- Episode no.: Series 5 Episode 1
- Directed by: Amanda Boyle
- Written by: Sean Buckley
- Original air date: 27 January 2011

Guest appearances
- Chris Addison as David Blood; John Sessions as Geoff; Gareth Farr as Jeff; Giles Thomas as Doug; Gordon Kennedy as Alan Precopp;

Episode chronology
| ← Previous "Everyone" | Next → "Rich" |
- Skins (series 5)

= Franky (Skins series 5) =

"Franky" is the first episode of the fifth series of the British teen drama Skins. It first aired on E4 in the UK on 27 January 2011. It introduces the third generation of the series, and focuses on the character of Franky Fitzgerald (Dakota Blue Richards) she attempts to fit in at Roundview College, after moving to Bristol from Oxford with her adoptive gay dads.

==Plot synopsis==

The episode opens with Franky Fitzgerald, a timid androgynous teenager who has recently moved to Bristol from Oxford, along with her adoptive fathers, Geoff and Jeff, preparing for school. On her way to school she becomes involved in an accident with a motorized scooter. This is witnessed by Mini (Freya Mavor), an attractive but arrogant and fashion-oriented girl with two best friends, Liv (Laya Lewis) and Grace (Jessica Sula). During sports, Franky accidentally trips Mini, causing her to fall into a patch of mud. Enraged, Mini drags Franky down with her, and their fight is eventually broken up. Later at lunch, Franky is approached by two other outcasts in the school, farmer's son Alo (Will Merrick), and metalhead Rich (Alexander Arnold) who have seen her, and hope to make friends. They are, however, chased off by Mini and her two friends, who hope to make a new start. They invite her to hang out. Franky coldly refuses, and locks herself in the bathroom missing her English class. However, they find Franky in town later, and she decides she has changed her mind.

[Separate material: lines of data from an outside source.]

-- ==== Sys2Proof/Laws/Tick.lean ====
section
/-! SUPPORT. The TICK in a state that meets the invariants: which event the new count raises, the result of
each, and that the invariants are kept (R82 to R95, R103, R104). -/

namespace Sys2Proof.Machine

variable {s t : State}

/-! ### The counter and the event of a TICK -/

/-- In flight the strip has been begun, so the timer has BEGIN's configuration (R23, R95 (g)). -/
theorem Inv.timer (h : Inv s) (hf : s.eng.state ≠ .idle) :
    s.tim.arr.toNat = s.cfg.periodTicks - 1 ∧ s.tim.ccr1.toNat = s.cfg.c1Ticks ∧
    s.tim.ccr2.toNat = s.cfg.c2Ticks ∧ s.tim.cnt.toNat < s.cfg.periodTicks :=
  have hc := h.engine.config (h.engine.frame hf).1
  ⟨hc.1, hc.2.1, hc.2.2, h.frame.count hf⟩

/-- The counter after a TICK, as a number (R82). -/
theorem nextCount_toNat {x : Timer} {p : Nat} (hp : 1 ≤ p) (harr : x.arr.toNat = p - 1)
    (hcnt : x.cnt.toNat < p) :
    (nextCount x).toNat = if x.cnt.toNat + 1 = p then 0 else x.cnt.toNat + 1 := by
  have hlt := x.arr.isLt
  unfold nextCount
  by_cases h : x.cnt = x.arr
  · rw [if_pos h, if_pos (by rw [h, harr]; omega)]
    rfl
  · have hne : x.cnt.toNat ≠ x.arr.toNat := fun h' => h (BitVec.eq_of_toNat_eq h')
    rw [if_neg h, if_neg (by omega), toNat_add_one_of_lt (by omega)]

/-- Which event a TICK raises, by the count it starts from (R82). -/
theorem timerEvent_cases (h : Inv s) (hf : s.eng.state ≠ .idle) :
    (s.tim.cnt.toNat + 1 = s.cfg.periodTicks ∧ (nextCount s.tim).toNat = 0 ∧
      timerEvent (advance s).tim = .update) ∨
    (s.tim.cnt.toNat + 1 = s.cfg.c1Ticks ∧ (nextCount s.tim).toNat = s.cfg.c1Ticks ∧
      timerEvent (advance s).tim = .cc1) ∨
    (s.tim.cnt.toNat + 1 = s.cfg.c2Ticks ∧ (nextCount s.tim).toNat = s.cfg.c2Ticks ∧
      timerEvent (advance s).tim = .cc2) ∨
    (s.tim.cnt.toNat + 1 < s.cfg.periodTicks ∧ s.tim.cnt.toNat + 1 ≠ s.cfg.c1Ticks ∧
      s.tim.cnt.toNat + 1 ≠ s.cfg.c2Ticks ∧ (nextCount s.tim).toNat = s.tim.cnt.toNat + 1 ∧
      timerEvent (advance s).tim = .none) := by
  obtain ⟨harr, hc1, hc2, hcnt⟩ := h.timer hf
  have hp := s.cfg.periodTicks_ge
  have h0 := s.cfg.c1Ticks_pos
  have h1 := s.cfg.c1Ticks_lt
  have h2 := s.cfg.c2Ticks_lt
  have hn := nextCount_toNat (by omega) harr hcnt
  have e0 : nextCount s.tim = 0 ↔ (nextCount s.tim).toNat = 0 := eq_zero_iff_toNat
  have e1 : nextCount s.tim = s.tim.ccr1 ↔ (nextCount s.tim).toNat = s.cfg.c1Ticks := by
    rw [← hc1]
    exact BitVec.toNat_inj.symm
  have e2 : nextCount s.tim = s.tim.ccr2 ↔ (nextCount s.tim).toNat = s.cfg.c2Ticks := by
    rw [← hc2]
    exact BitVec.toNat_inj.symm
  simp only [timerEvent, advance_tim, e0, e1, e2]
  by_cases hw : s.tim.cnt.toNat + 1 = s.cfg.periodTicks
  · rw [if_pos hw] at hn
    exact .inl ⟨hw, hn, by rw [if_pos hn]⟩
  · rw [if_neg hw] at hn
    rw [hn, if_neg (by omega)]
    by_cases hw1 : s.tim.cnt.toNat + 1 = s.cfg.c1Ticks
    · exact .inr (.inl ⟨hw1, hw1, by rw [if_pos hw1]⟩)
    · rw [if_neg hw1]
      by_cases hw2 : s.tim.cnt.toNat + 1 = s.cfg.c2Ticks
      · exact .inr (.inr (.inl ⟨hw2, hw2, by rw [if_pos hw2]⟩))
      · exact .inr (.inr (.inr ⟨by omega, hw1, hw2, rfl, by rw [if_neg hw2]⟩))

theorem tick_update (he : timerEvent (advance s).tim = .update) : tick s = updateEvent (advance s) := by
  simp only [tick, he]

theorem tick_cc1 (he : timerEvent (advance s).tim = .cc1) : tick s = cc1Event (advance s) := by
  simp only [tick, he]

theorem tick_cc2 (he : timerEvent (advance s).tim = .cc2) : tick s = cc2Event (advance s) := by
  simp only [tick, he]

theorem tick_none (he : timerEvent (advance s).tim = .none) : tick s = .ok (advance s) := by
  simp only [tick, he]

/-! ### The streams of a frame in progress -/

/-- In Transmitting the request lines are on and the overflow interrupt is off (R95 (c), (d)). -/
theorem Inv.lines_on (h : Inv s) (ht : s.eng.state = .transmitting) :
    s.tim.ude = true ∧ s.tim.cc1de = true ∧ s.tim.cc2de = true ∧ s.tim.uie = false := by
  refine ⟨h.engine.lines.1.2 ht, h.engine.lines.2.1.2 ht, h.engine.lines.2.2.2 ht, ?_⟩
  rw [← Bool.not_eq_true, h.engine.uie, ht]
  simp

/-- In DeadTime the request lines are off and the overflow interrupt is on (R95 (c), (d)). -/
theorem Inv.lines_off (h : Inv s) (ht : s.eng.state = .deadTime) :
    s.tim.ude = false ∧ s.tim.cc1de = false ∧ s.tim.cc2de = false ∧ s.tim.uie = true := by
  refine ⟨?_, ?_, ?_, h.engine.uie.2 ht⟩ <;> rw [← Bool.not_eq_true]
  · rw [h.engine.lines.1, ht]
    simp
  · rw [h.engine.lines.2.1, ht]
    simp
  · rw [h.engine.lines.2.2, ht]
    simp

/-- In Transmitting the channels are enabled (R95 (c)). -/
theorem Inv.enabled (h : Inv s) (ht : s.eng.state = .transmitting) :
    s.dma.h.en = true ∧ s.dma.d.en = true ∧ s.dma.l.en = true :=
  ⟨h.engine.enables.1.2 ht, h.engine.enables.2.1.2 ht, h.engine.enables.2.2.2 ht⟩

theorem ne_zero_of_one_le {c : Count} (h : 1 ≤ c.toNat) : c ≠ 0 := fun h0 => by simp [h0] at h

/-- R95 (h): in Transmitting, with transfers of stream `D` left, the address it reads is in the valid
region, so in the buffer. -/
theorem Inv.src_lt (h : Inv s) (ht : s.eng.state = .transmitting) (hd : s.dma.d.cnt ≠ 0) :
    s.dma.src.toNat < s.validBytes ∧ s.dma.src.toNat < s.cfg.bufBytes := by
  have hf : s.eng.state ≠ .idle := by rw [ht]; simp
  have hsrc := h.frame.src hf
  have hlen := (h.engine.frame hf).2.2
  have hsize := h.buffer.size
  have hd0 : s.dma.d.cnt.toNat ≠ 0 := fun h0 => hd (eq_zero_iff_toNat.2 h0)
  have : s.validBytes ≤ s.cfg.bufBytes := by
    unfold State.validBytes Config.bufBytes
    omega
  omega

/-- The byte stream `D` reads is 0x00 or 0x01 (R63, R88). -/
theorem Inv.nextByte_binary (h : Inv s) (ht : s.eng.state = .transmitting) (hd : s.dma.d.cnt ≠ 0) :
    nextByte s = 0x00 ∨ nextByte s = 0x01 := h.buffer.binary _ (h.src_lt ht hd).1

/-- Everything a TICK does in Transmitting (R82 to R91): nothing but the count, the rising edge, the data
bit, or the falling edge with or without the end of the frame. -/
theorem tick_transmitting (h : Inv s) (ht : s.eng.state = .transmitting) :
    (s.tim.cnt.toNat + 1 = s.cfg.periodTicks ∧ (nextCount s.tim).toNat = 0 ∧
      tick s = .ok (countStream .h (gpioWrite .set wHigh (advance s)))) ∨
    (s.tim.cnt.toNat + 1 = s.cfg.c1Ticks ∧ (nextCount s.tim).toNat = s.cfg.c1Ticks ∧
      tick s = .ok (countStream .d (gpioWrite .and (nextByte s) (advanceSrc (advance s))))) ∨
    (s.tim.cnt.toNat + 1 = s.cfg.c2Ticks ∧ (nextCount s.tim).toNat = s.cfg.c2Ticks ∧
      s.dma.l.cnt.toNat ≠ 1 ∧ tick s = .ok (countStream .l (gpioWrite .clr wLow (advance s)))) ∨
    (s.tim.cnt.toNat + 1 = s.cfg.c2Ticks ∧ (nextCount s.tim).toNat = s.cfg.c2Ticks ∧
      s.dma.l.cnt.toNat = 1 ∧ tick s = .ok (irqDma (countStream .l (gpioWrite .clr wLow (advance s))))) ∨
    (s.tim.cnt.toNat + 1 < s.cfg.periodTicks ∧ s.tim.cnt.toNat + 1 ≠ s.cfg.c1Ticks ∧
      s.tim.cnt.toNat + 1 ≠ s.cfg.c2Ticks ∧ (nextCount s.tim).toNat = s.tim.cnt.toNat + 1 ∧
      tick s = .ok (advance s)) := by
  have hf : s.eng.state ≠ .idle := by rw [ht]; simp
  obtain ⟨hude, hcc1, hcc2, huie⟩ := h.lines_on ht
  obtain ⟨henh, hend, henl⟩ := h.enabled ht
  have hleft := h.frame.left ht
  have hl := ne_zero_of_one_le hleft.1
  have h1 := s.cfg.c1Ticks_lt
  have h2 := s.cfg.c2Ticks_lt
  rcases timerEvent_cases h hf with ⟨hc, hn, he⟩ | ⟨hc, hn, he⟩ | ⟨hc, hn, he⟩ | ⟨hc, hc1, hc2, hn, he⟩
  · have hlate := h.frame.late ht (by omega)
    refine .inl ⟨hc, hn, ?_⟩
    have hdr : (advance s).dma.h.drops = false := Stream.not_drops_iff.2 ⟨henh, by
      rw [advance_dma, hlate.1]; exact hl⟩
    simp [tick_update he, updateEvent, hude, dmaReq_h hdr, overflow, huie]
  · have hearly := h.frame.early ht (by omega)
    have hd : s.dma.d.cnt ≠ 0 := by rw [hearly.2.1]; exact hl
    refine .inr (.inl ⟨hc, hn, ?_⟩)
    have hdr : (advance s).dma.d.drops = false := Stream.not_drops_iff.2 ⟨hend, hd⟩
    have hb : (nextByte (advance s)).extractLsb' 1 7 = 0 := by
      rw [nextByte_advance]
      rcases h.nextByte_binary ht hd with hb | hb <;> rw [hb] <;> decide
    simp [tick_cc1 he, cc1Event, hcc1, dmaReq_d hdr (h.src_lt ht hd).2 hb]
  · have hdr : (advance s).dma.l.drops = false := Stream.not_drops_iff.2 ⟨henl, hl⟩
    by_cases hone : s.dma.l.cnt.toNat = 1
    · have hone' : (advance s).dma.l.cnt = 1 := BitVec.eq_of_toNat_eq hone
      exact .inr (.inr (.inr (.inl ⟨hc, hn, hone, by
        simp [tick_cc2 he, cc2Event, hcc2, dmaReq_l_last hdr hone']⟩)))
    · have hone' : (advance s).dma.l.cnt ≠ 1 := fun h' => hone (by
        rw [advance_dma] at h'
        rw [h']
        rfl)
      exact .inr (.inr (.inl ⟨hc, hn, hone, by
        simp [tick_cc2 he, cc2Event, hcc2, dmaReq_l_more hdr hone']⟩))
  · exact .inr (.inr (.inr (.inr ⟨hc, hc1, hc2, hn, tick_none he⟩)))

At the local shopping centre, they discover that Franky has never used makeup before, and persuade her to try it for the first time. Later, Mini invites Franky to a party she is holding, but informs her she will need to find better clothes. So Mini finds Franky a dress, and Grace shoplifts makeup. After an escape, Franky returns home with Mini and her friends, and introduces them to her dads. Later, Mini discovers some humiliating pictures of Franky on "Friendlook", discovering that she was bullied mercilessly at her old school. Franky's father, Jeff, discovers them and scolds them for looking at the pictures, and Franky, upon discovering, is distraught, and storms off. The next day, Franky has an argument with Mini after she shuns the dress she bought her, and calls her a "bulimic barbie," offending Mini. After English class, she discovers that the pictures Mini and her friends saw have been placed on the walls of the school by Nick Levan (Sean Teale), Mini's rugby player boyfriend.

Franky heads to a secluded area of the city and shoots at an old fridge with a replica revolver she owns and smokes a joint. Suddenly, she is approached by a mysterious young man named Matty (Sebastian De Souza), though he does not reveal this. She tearfully begs him to leave, but before he does, he tells her that she is beautiful. At home, she is shocked to find Grace, Mini's eccentric friend, who had shown a genuine interest in her from the beginning, in her room, and informs her that she and Liv had genuinely enjoyed her company. Out of anger, Franky burns the dress Mini made her get, before going to Mini's party. There, Mini is horrified to see her, calls her names and demands she leaves. Before she does leave, however, Franky implores Grace and Liv to admit that they enjoyed their time with her, though the latter can only give a nervous shrug. Grace follows her, and recruits Alo and Rich to chase Franky in Alo's van. They catch up to her, and Rich grabs hold of her and takes her into the van. The four then head to a local swimming pool. There, they have some fun in the pool, united as a gang of their own, and Franky has finally found some true friends.

==Reception==
The episode premiered with 820,000 viewers, down from the 1.1 million for the series 4 premiere.

Critical reaction to the premiere was positive. In a review, The Guardian hailed the series premiere as, "a return to the hedonistic feel of the original series." And continued with, "Series five could make a simply very good television series once again.". Meanwhile, Metro gave the premiere an "A" and boasted about the soundtrack, stating, "in Skins the soundtrack doesn’t just mumble away in the background, it’s an extra character." However, that same publication also noted that fan reaction to the episode was mixed to negative, with the lack of characters from the previous generations being cited as a main complaint. The Mirror wrote positively of the premiere.